Туда вела извилистая тропа, по древним, каменистым горам Иудейским; взмах за взмахом горы отходили, отодвигались все дальше — и вдруг на одном из поворотов в открывавшемся проеме вставал Иерусалим, мистический город в поднебесье. Он грозно сиял на семи зеленых холмах, и Геня, не решаясь подойти, стояла и смотрела издали; но когда, к закату, она все-таки поднималась к его белым стенам, теплым от солнца, она сама ждала себя у этих каменных стен, в черном, улыбаясь странной слепой улыбкой, выцветшей от ожидания.

Когда Геня несла всю эту околесицу, сидя, полуголая, на постели, с вдохновенным видом взмахивая рукой, чтобы показать сияние Иерусалима, даже в засохшей груди Сергея пробуждались еврейские чувства, и он принимался целовать, обнимать ее, и кончалось дело известно чем.

И он в сотый раз перебирал все возможности — Генин муж поехал бы, даже зная, что она любит другого, но старуха эта, мать, у которой он был единственный, кровиночка, остальных поубивали — больная эта, суровая старуха была тормозом, камнем на шее, из-за нее все рушилось. Она жила в деревне, держала корову, ходила упрямо в церковь, и брать ее, надо было брать корову, избу, деревню — Россию. Одна мысль о разговоре с нею казалась невозможной. Хотя бы она умерла скорей — он не говорил этого, и даже не позволял себе так думать, но надеялся. Муж тоже мог лопасть в аварию, мало ли что; он сам мог умереть, что было не так уж плохо…

И в то же время он знал, что ничего такого не случится, что этот последний миг — назначен, что их судьба проигрывается на неких сценических подмостках, в чьей-то крепко сколоченной пьесе, и по логике действия должен был настать этот конец, кульминация, разрыв души, через который им придется пройти. Последующая загробная жизнь виделась ему в отвратительно жизнерадостной раскраске, с оранжевыми апельсинами и желтыми курами. Геня же оставалась на серой земле, с мужем, к которому она вернется — все вернется на круги свои — занавес медленно закрывается.

Он чувствовал себя беременной сукой, прижатой дверью, и сердце ломило все сильнее, готовя инфаркт. Одной мысли о Генином муже было достаточно, чтобы вызвать приступ — его так и заливало ненавистью к этому образцовому, сдержанному типу, который, правда, Геню не трогал, что было благородно с его стороны — но ведь почему? Потому что надеялся снова заполучить ее целиком, с потрохами, и слопать в уголочке, где никто не видит. Ведь, что этот негодяй сказал Гене: «Не думай обо мне; у нас вся жизнь впереди». А эта дурочка восхищается им, сидит субботу и воскресенье дома, раз он так просил. Ах, Геня, Геня!

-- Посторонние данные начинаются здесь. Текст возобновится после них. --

-- ==== Sys2Proof/Machine/Link.lean ====
section
/-! DEFINITION. The Head Link Controller (R149 to R164): frame starts and begins, latch marks, up slots, the report
window, discovery, frame completions, and the effects of HEAD_DISABLE, HEAD_ENABLE and LINK_RESTART. -/
namespace Sys2Proof.Machine

/-! ### Frames (R150 to R153) -/

/-- The kind of a frame that begins now (R151). -/
def HeadLink.frameKind (l : HeadLink) (byAngle : Bool) : FrameKind :=
  if l.state = .discovering then .discover
  else if decide (l.pacing = .angle) && byAngle &&
      (match l.held with | some m => decide (m.kind = some .stitch) | none => false) then .stroke
  else .idle

/-- The count field of a frame's header (R151, R183). -/
def HeadLink.countField (l : HeadLink) : FrameKind → Nat
  | .discover => match l.discovery with | none => 0 | some (a, again) => again.toNat * 128 + a
  | .stroke | .idle => l.h

/-- A frame's length in bit times (R151). -/
def frameBits (h : Nat) : FrameKind → Nat | .discover => 112 | .stroke | .idle => 92 + 64 * h

/-- The down slot for an address (R152, R153). DESIGN CHOICE (log entry 13): a STROKE frame sends the held mask as it was
resolved at the dispatch (R109); a head DISABLED between that dispatch and the frame's begin keeps its part of it, for R161
forces its needles out from the next dispatch on, where R152's law has all-out masks for disabled heads. -/
def State.downSlot (s : State) (kind : FrameKind) (a : Nat) : BitVec 32 :=
  let mask :=
    match kind, s.link.held with
    | .stroke, some m => Mask.ofHead m.mask a
    | _, _ => 0
  let v : UpService := if s.svc.head = some a then s.svc.slot else { byte := 0, p := false, k := false }
  downSlotBits mask v.byte v.p v.k (s.link.head a).commands.head?

/-- The down slots of a frame: one for each address 1..H, or a DISCOVER frame's one with every field 0 (R151,
R183). -/
def State.downSlots (s : State) : FrameKind → List (BitVec 32)
  | .discover => [downSlotBits 0 0 false false none]
  | k => (List.range s.link.h).map fun i => s.downSlot k (i + 1)

/-- The command lists of addresses 1..H after a frame has carried their first commands (R153). -/
def HeadLink.popCommands (l : HeadLink) : List Head :=
  l.heads.mapIdx fun i h => if i < l.h then { h with commands := h.commands.drop 1 } else h

/-- A frame begins (R151 to R153); `byAngle` says that its start was asked for by a frame event. -/
def State.beginFrame (s : State) (byAngle : Bool) : State :=
  let l := s.link
  let kind := l.frameKind byAngle
  let f : LinkFrame :=
    { kind, number := l.frameNumber, heads := if kind = .discover then 0 else l.h
      header := headerBits kind l.frameNumber (l.countField kind), down := s.downSlots kind, up := []
      windowTaken := false, latchPassed := byAngle && l.latchSince, passOver := false
      endsAt := s.now + frameBits l.h kind * 4 }
  { s with
    link :=
      { l with
        frameNumber := l.frameNumber + 1, frame := some f, startPending := false, startByAngle := false
        held := if byAngle then none else l.held
        heads := if kind = .discover then l.heads else l.popCommands }
    line := { s.line with clearFrame := s.line.clearFrame || decide (s.line.armStep = some 1) } }

/-- A frame start asked for (R150): begun at once, or pending while a frame is in progress; none in NO_HEADS. -/
def State.askStart (s : State) (byAngle : Bool) : State :=
  if s.link.state = .noHeads then s
  else
    match s.link.frame with
    | none => s.beginFrame byAngle
    | some _ =>
      { s with link := { s.link with startPending := true, startByAngle := s.link.startByAngle || byAngle } }

/-- The frame event of the tracker (R150). -/
def State.frameEvent (s : State) : State :=
  if s.link.pacing = .angle then
    { s with link := { s.link with latchSince := false } }.askStart true
  else s

/-- The idle pacer's expiry (R150). -/
def State.pacerFires (s : State) (t : Nat) : State :=
  let s := s.at t
  { s with link := { s.link with pacer := some (t + pacerPeriod) } }.askStart false

/-! ### Latch marks (R154) -/

/-- The latch event at the Controller: the mark goes out at once, or waits for the frame in progress. -/
def State.latchMark (s : State) : State :=
  if s.link.pacing = .angle then
    match s.link.frame with
    | none => { s with link := { s.link with latchSince := true, latchMarks := s.link.latchMarks + 1 } }
    | some f =>
      { s with link :=
          { s.link with latchSince := true, latchPending := true, frame := some { f with latchPassed := true } } }
  else s

/-- The pending latch mark sent at the end of a frame (R154). DESIGN CHOICE (log entry 13): one left pending under ANGLE
pacing is sent even where the pacing has become PACER by then. -/
def HeadLink.sendPending (l : HeadLink) : HeadLink :=
  if l.latchPending then { l with latchPending := false, latchMarks := l.latchMarks + 1 } else l

/-! ### Up slots (R155 to R159) -/

/-- A change of a head's indicated code handed on (R157): the head, and the cause for the Line Controller. -/
def Indication.cause : Indication → Option StopCause
  | .brk => some .threadBreak | .clutchFault => some .clutchFault | .missedLatch => some .missedLatch
  | .ready | .solenoidHot | .offline => none

/-- A head's indicated code becomes `c` (R156, R157). -/
def Head.changeTo (h : Head) (c : Indication) : Head :=
  { h with
    code := some c, candidate := none
    state := if decide (h.state = .active) && decide (c = .clutchFault) then .faulted else h.state }

/-- A changed code: its notice, and what it hands on by the head's state (R157). -/
def State.changeCode (s : State) (a : Nat) (h : Head) (c : Indication) : State :=
  let h' := h.changeTo c
  let s := { s with link := s.link.setHead a h' }
  let s := s.notify (.headIndication a h.code (some c) h'.state)
  if h.state = .active then
    let s := if c = .brk then s.updateActive Job.countBreak else s
    match c.cause with
    | some cause => s.raiseCause cause a
    | none => s
  else s

/-- A valid up slot's code judged (R156). -/
def State.judgeCode (s : State) (a : Nat) (c : Indication) : State :=
  let h := s.link.head a
  if h.code = some c then { s with link := s.link.setHead a { h with candidate := none } }
  else if h.candidate = some c then s.changeCode a h c
  else { s with link := s.link.setHead a { h with candidate := some c } }

/-- Whether a head's latch echo differs from the last STROKE frame (R159). -/
def HeadLink.echoDiffers (l : HeadLink) (a echo : Nat) : Bool :=
  match l.lastStroke with
  | none => false
  | some n => decide ((l.head a).state = .active) && decide (echo ≠ n.toNat % 4)

/-- A valid up slot (R155): the run to 0, the code judged, the echo checked. -/
def State.validSlot (s : State) (a : Nat) (c : Indication) (echo : Nat) : State :=
  let differs := s.link.echoDiffers a echo
  let s := { s with link := s.link.setHead a { s.link.head a with run := 0 } }
  let s := s.judgeCode a c
  if differs then s.raiseCause .latchMismatch a else s

/-- Whether a head is enabled: ACTIVE or FAULTED (R160). -/
def Head.enabled (h : Head) : Bool := decide (h.state = .active) || decide (h.state = .faulted)

/-- Whether one more bad slot makes a head LOST (R158). -/
def Head.losesNext (h : Head) : Bool := decide (3 ≤ h.run + 1) && h.enabled

/-- A bad up slot (R158). -/
def State.badSlot (s : State) (a : Nat) : State :=
  let h := s.link.head a
  let h' := { h with run := min 3 (h.run + 1) }
  if h.losesNext then
    let s := { s with link := s.link.setHead a { h' with state := .lost } }
    (s.notify (.headIndication a h.code h.code .lost)).raiseCause .headLost a
  else { s with link := s.link.setHead a h' }

/-- The frame in progress whose next up slot is awaited: its address, and the frame. -/
def HeadLink.awaitedSlot (l : HeadLink) : Option (Nat × LinkFrame) :=
  match l.frame with
  | none => none
  | some f => if !f.passOver && decide (f.up.length < f.heads) then some (f.up.length + 1, f) else none

/-- The up slot that ends is taken (R155). -/
def State.takeSlot (s : State) (a : Nat) (f : LinkFrame) (up : Option Slot24) : State :=
  let d := decodeUpSlot up
  let s := { s with link := { s.link with frame := some { f with up := f.up ++ [d.map fun (u : Indication × UpService × Nat) => u.2.1] } } }
  match d with
  | some (c, _, echo) => s.validSlot a c echo
  | none => s.badSlot a

/-! ### The report window (R162) -/

/-- Whether the frame in progress awaits the end of its report window. -/
def HeadLink.awaitsWindow (l : HeadLink) : Bool :=
  match l.frame with
  | none => false
  | some f => decide (f.kind ≠ .discover) && !f.passOver && !f.windowTaken && decide (f.heads ≤ f.up.length)

/-- The report window taken as such. -/
def HeadLink.windowDone (l : HeadLink) : HeadLink :=
  { l with frame := l.frame.map fun f => { f with windowTaken := true } }

/-- A window without contender (R162). -/
def HeadLink.emptyWindow (l : HeadLink) : HeadLink :=
  let run := min 2 (l.emptyRun + 1)
  { l with emptyRun := run, heads := if run = 2 then l.heads.map fun h => { h with won := false } else l.heads }

/-- A record kept from a head: its last report, and the notice (R162). -/
def State.keepReport (s : State) (a : Nat) (r : Report) : State :=
  { s with link := s.link.setHead a { s.link.head a with report := some r } }.notify
    (.headReport a ((a - 1) * 12 + r.needle) r)

/-- A window some head won: the record judged when the head's won flag was clear (R162). -/
def State.wonWindow (s : State) (a : Nat) (record : BitVec 32) : State :=
  let s := { s with link := { s.link with emptyRun := 0 } }
  if decide (1 ≤ a ∧ a ≤ s.link.h) && !(s.link.head a).won then
    let s := { s with link := s.link.setHead a { s.link.head a with won := true } }
    match decodeReport record with
    | some r => s.keepReport a r
    | none => s
  else s

/-- The report window taken at its end (R162). -/
def State.takeWindow (s : State) (fieldRead : BitVec 4) (record : BitVec 32) : State :=
  let s := { s with link := s.link.windowDone }
  if fieldRead = 15 then { s with link := s.link.emptyWindow } else s.wonWindow fieldRead.toNat record

/-! ### Discovery (R163, R164) -/

/-- A head found by discovery (R163). -/
def Head.found : Head := { Head.reset with state := .active, commands := [.clearCounts] }

/-- Discovery ends with H heads (R163, R164): the notice, and the Line Controller's test of R125. -/
def State.endDiscovery (s : State) (h : Nat) (failed : Option Nat) : State :=
  let heads := s.link.heads.mapIdx fun i r => if i < h then Head.found else r
  ({ s with link :=
      { s.link with
        h, heads, discovery := none
        state := if h = 0 then .noHeads else .running } }.notify (.discoveryDone h failed)).comeOnline

/-- A DISCOVER frame's acknowledge window judged (R163). -/
def State.discoverAck (s : State) (ack : Option Slot24) : State :=
  match s.link.discovery with
  | none => { s with link := { s.link with discovery := some (1, false) } }
  | some (a, again) =>
    match decodeAck ack with
    | .silent => s.endDiscovery (a - 1) none
    | .bad => bad a again
    | .names n => if n = a then good a else bad a again
where
  good (a : Nat) : State :=
    if a = 14 then s.endDiscovery 14 none
    else { s with link := { s.link with discovery := some (a + 1, false) } }
  bad (a : Nat) (again : Bool) : State :=
    if again then s.endDiscovery (a - 1) (some a)
    else { s with link := { s.link with discovery := some (a, true) } }

/-! ### Frame completion (R151, R154, R159) -/

/-- Whether everything of the frame in progress has been taken, so that its gap can end. -/
def LinkFrame.allTaken (f : LinkFrame) : Bool :=
  f.passOver || decide (f.kind = .discover) || (decide (f.heads ≤ f.up.length) && f.windowTaken)

/-- The target's up slot of a frame, as the Service Engine is told of it (R155). -/
def State.targetUp (s : State) (f : LinkFrame) : Option UpService :=
  match s.svc.head with | none => none | some a => f.up.getD (a - 1) none

/-- A pending frame start begins (R150). -/
def State.beginPending (s : State) : State :=
  if s.link.startPending && decide (s.link.state ≠ .noHeads) then s.beginFrame s.link.startByAngle
  else { s with link := { s.link with startPending := false, startByAngle := false } }

/-- The completion of a STROKE or IDLE frame: the late frame, the latch mark, arming, the Service Engine. -/
def State.strokeDone (s : State) (f : LinkFrame) : State :=
  let s := { s with link := { s.link with lastStroke := if f.kind = FrameKind.stroke then some f.number else none } }
  let s := if decide (f.kind = .stroke) && f.latchPassed then s.raiseCause .linkLate 0 else s
  let s := { s with link := s.link.sendPending }
  s.armFrame.serviceFrame (s.targetUp f)

/-- The gap of the frame in progress ends (R151). DESIGN CHOICE (log entry 13): a pending frame that begins behind a latch
mark begins at this same tick, and does not wait out the mark's 8 bit times. -/
def State.frameDone (s : State) (f : LinkFrame) (ack : Option Slot24) : State :=
  let s := s.at f.endsAt
  let s := { s with link := { s.link with frame := none } }
  let s :=
    if f.passOver then s
    else if f.kind = .discover then
      { s with link := { s.link.sendPending with lastStroke := none } }.discoverAck ack
    else s.strokeDone f
  s.beginPending

/-! ### Requests (R161, R164) -/

/-- The checks of HEAD_DISABLE and HEAD_ENABLE after the first (R161). -/
def headRefusal (l : HeadLink) (a : Nat) : Option Status :=
  if !decide (1 ≤ a ∧ a ≤ 14) then some .badValue
  else if (l.head a).state = .absent then some .notFound
  else none

/-- HEAD_DISABLE on a head (R161). -/
def Head.disable (h : Head) : Head := { h with state := .disabled }.ask .deactivate

/-- HEAD_ENABLE on a head (R161). -/
def Head.enable (h : Head) : Head :=
  if h.state = .active then h
  else
    { h with
      state := if h.run = 3 then .lost else if h.code = some .clutchFault then .faulted else .active }

/-- LINK_RESTART accepted (R164): the Controller and the Service Engine at their values after reset, a frame in
progress passed over, and the line OFFLINE from IDLE or HELD (R125). DESIGN CHOICE (log entry 13): SERVICE_DONE of a
transfer it ends is created before the LINE_STATE notice. -/
def State.restartLink (s : State) : State :=
  let frame := s.link.frame.map fun f => { f with passOver := true }
  let marks := s.link.latchMarks
  let s := { s with link := { HeadLink.reset s.now with frame, latchMarks := marks } }
  let s :=
    if s.svc.phase = .idle then { s with svc := .reset }
    else s.endService (.aborted .restart s.svc.sent s.svc.reply.length)
  let s := { s with line := { s.line with autoRestart := false } }
  if s.line.atRest then s.enterLine .offline else s

end Sys2Proof.Machine
end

У него самого семья безнадежно разваливалась, дом стоял как нежилой. Никто не готовил пищу — и денег не было, и жена целый день бегала по Президиумам, ОВИРам, в компании молодых чернобородых сионистов, среди которых теперь подвизался и Лева Розенцвайг, ныне Арье, неодобрительно поглядывавший на бывшего шефа. Сын ходил в детский сад, это подлое заведение, где детей звали по фамилиям — («Миллер! — кричали его трехлетнему сыну. — Вернись немедленно!») — но где этот Миллер все-таки три раза в день получал горячую пищу, хоть какую-никакую — дома и этого не было. Сергей ночью кормился бубликами; после смены шел в магазин, брал филе трески мороженой, или котлеты готовые, если уж очень от трески тошнило, жарил на завтрак — и они с женой ели в молчании, перебрасываясь ничего не значащими фразами, вроде: «Капусту не давали?», или «За электричество уплатил?» (спросить «Когда вернешься?» нельзя было).

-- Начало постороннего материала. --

/-- ERASE_COMPLETE: every byte of the bank reads erased, every other byte is as it was, and the bank is READY with fill
pointer 0 and no damaged image (R15, R29). -/
def Obligations.EraseCompletes : Prop :=
  ∀ (bank : Bank) (s : State), (s.store.bank bank).inFlight = some .erase → (s.store.bank bank).pending = [] →
    ∃ t, exec (.eraseComplete bank) s = .next t ∧
      (∀ a, t.store.flash.read a = if a / 131072 = bankCode bank then 0xFF else s.store.flash.read a) ∧
      t.store.bank bank =
        { state := .ready, fill := 0, damaged := 0, needsErase := false, inFlight := none, pending := [] } ∧
      t.store.session = s.store.session ∧ t.store.directory = s.store.directory ∧ t.jobs = s.jobs ∧
      t.port.noticeNumber = s.port.noticeNumber + 1

/-- BANK_WALK_END (R18, R32, R33). An erased bank is READY with fill pointer 0. Images laid end to end are walked in
order: the fill pointer stands after the last, an image whose valid mark is programmed and whose deleted mark is not is
a candidate when its CRC is good and counts as damaged when not, and every other image is passed over; the bank is
READY, or, where the walk meets a malformed header, NEEDS_ERASE with the fill pointer there. When the second bank's walk
ends, the scan is complete, and with no more than 48 candidates the directory holds, of each id, the candidate newer
than all others of the id, and candidates only. -/
def Obligations.BankWalkEnds : Prop :=
  (∀ (bank : Bank) (s : State), (s.store.bank bank).state = .scanning →
    (∀ a, a / 131072 = bankCode bank → s.store.flash.read a = 0xFF) →
    ∃ t, exec (.bankWalkEnd bank) s = .next t ∧ (t.store.bank bank).state = .ready ∧
      (t.store.bank bank).fill = 0 ∧ t.store.flash = s.store.flash ∧
      ((match bank with | .bankA => s.store.bankB.state | .bankB => s.store.bankA.state) ≠ .scanning →
        t.store.scanDone = true)) ∧
  (∀ (bank : Bank) (s : State) (hs : List Header) (bad : Bool), (s.store.bank bank).state = .scanning →
    laidOut s.store.flash bank
      (fun p =>
        if bad then
          p < 128 ∧ headerErased s.store.flash bank p = false ∧ (readHeader s.store.flash bank p).malformed p = true
        else p = 128 ∨ p < 128 ∧ headerErased s.store.flash bank p = true) 0 hs →
    (match bank with | .bankA => s.store.bankB.state | .bankB => s.store.bankA.state) = .scanning →
    ∃ t, exec (.bankWalkEnd bank) s = .next t ∧ t.store.flash = s.store.flash ∧
      t.store.scanDone = s.store.scanDone ∧ t.store.directory = s.store.directory ∧
      t.store.bank bank =
        { s.store.bank bank with
          state := if bad then .needsErase else .ready, needsErase := bad, fill := (hs.map Header.pages).sum
          damaged := (placed 0 hs).countP fun im => im.2.isValid && !crcGood s.store.flash bank im } ∧
      (match bank with | .bankA => t.store.candidatesA | .bankB => t.store.candidatesB) =
        ((placed 0 hs).filter fun im => im.2.isValid && crcGood s.store.flash bank im).map
          (entryAt s.store.flash bank)) ∧
  (∀ (h : Header) (p : Nat), h.malformed p = false ↔
    1 ≤ h.id ∧ h.id ≤ 4095 ∧ 1 ≤ h.bodyLen ∧ h.bodyLen ≤ 65504 ∧ h.pages = ceilDiv (32 + h.bodyLen) 1024 ∧
      p + h.pages ≤ 128) ∧
  (∀ (bank : Bank) (s : State) (hs : List Header) (all : List DirEntry), (s.store.bank bank).state = .scanning →
    laidOut s.store.flash bank (fun p => p = 128 ∨ p < 128 ∧ headerErased s.store.flash bank p = true) 0 hs →
    (match bank with | .bankA => s.store.bankB.state | .bankB => s.store.bankA.state) ≠ .scanning →
    all =
      (match bank with
      | .bankA =>
        ((placed 0 hs).filter fun im => im.2.isValid && crcGood s.store.flash bank im).map
          (entryAt s.store.flash bank) ++ s.store.candidatesB
      | .bankB =>
        s.store.candidatesA ++ ((placed 0 hs).filter fun im => im.2.isValid && crcGood s.store.flash bank im).map
          (entryAt s.store.flash bank)) →
    all.length ≤ 48 →
    ∃ t, exec (.bankWalkEnd bank) s = .next t ∧ t.store.scanDone = true ∧
      (∀ d ∈ t.store.directory, d ∈ all) ∧
      (∀ e ∈ all, (∀ d ∈ all, d.id = e.id → d = e ∨ newerGeneration e.generation d.generation = true) →
        t.store.entry e.id = some e))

Нищенские деньги, которые он зарабатывал, шли чуть не все на фрукты сыну, который страдал запорами и только на яблоках кое-как выбирался. Раз принесли помощь из-за рубежа — синие джинсы, которые они немедленно загнали, и еще раз — перевод на 12 долларов. Неизвестный кто-то, американский реб ид, с козлиной бородкой и в цилиндре, как положено дяде Сэму, пошел в банк и сказал важно: «Вот что, там в России Миллер есть, голодающий… Так пошлите ему 12 долларов, что ли…»

Он изображал Гене эту сцену, и она хохотала до слез, а через день принесла деньги, и Валя принес — как раз тогда, когда пришла повестка из кооператива, что в случае неуплаты задолженности за квартиру дело на них будет передано в суд.

И он взял эти деньги и отдал голодной, окончательно почерневшей жене, которая жила все это время в аду, в истериках, припадках, умирающая от ревности, неизвестности, ненавидящая его, отталкивающая и одновременно желающая страстно. Никогда прежде он не испытывал к ней такой глубокой жалости и не понимал ее так хорошо; он чувствовал, что душа его раскрывается, что он может сострадать, сделает для нее все, что в силах человеческих, кроме одного — в ту минуту, когда надо будет идти к Гене, он встанет и пойдет, как лунатик. Если бы он сидел в мужском лагере, а Геня рядом, в женском, он все равно пошел бы, под пулемет, и с той стороны, в свете прожекторов, двигалась бы Геня.

Одна только сила на свете была сильнее — вот этот мальчик с полными ножками, со светлой челкой, который утром, просыпаясь, первым делом спрашивал «Где папа?», который всегда давал ему половину яблока, только у него на руках засыпал во время болезни, с которым он каждый день сидел на горшке, подбодряя и утешая. Ради него надо было оставаться жить, быть здоровым, чтобы не бросить его одного на на свете: надо было вытащить его из этой скорпионьей страны, где дети с такими вот ясными серыми глазами, правдоискатели, были первые кандидаты в лагерям сумасшедшие, рты себе зашивающие. Как-то он шел по улице вслед за женой и сыном, и поровнявшись с двумя бабами, судачившими у подъезда, услышал, как одна сказала другой: «Вон жидовка наша пошла, с жиденком своим» — буднично сказала, просто имея в виду только назвать предмет, и поглядев в ее толстое лицо, он вдруг понял, что его малыш такой же очевидный жид для них, как если бы у него нос сросся с подбородком, или уши загнулись бы пейсами.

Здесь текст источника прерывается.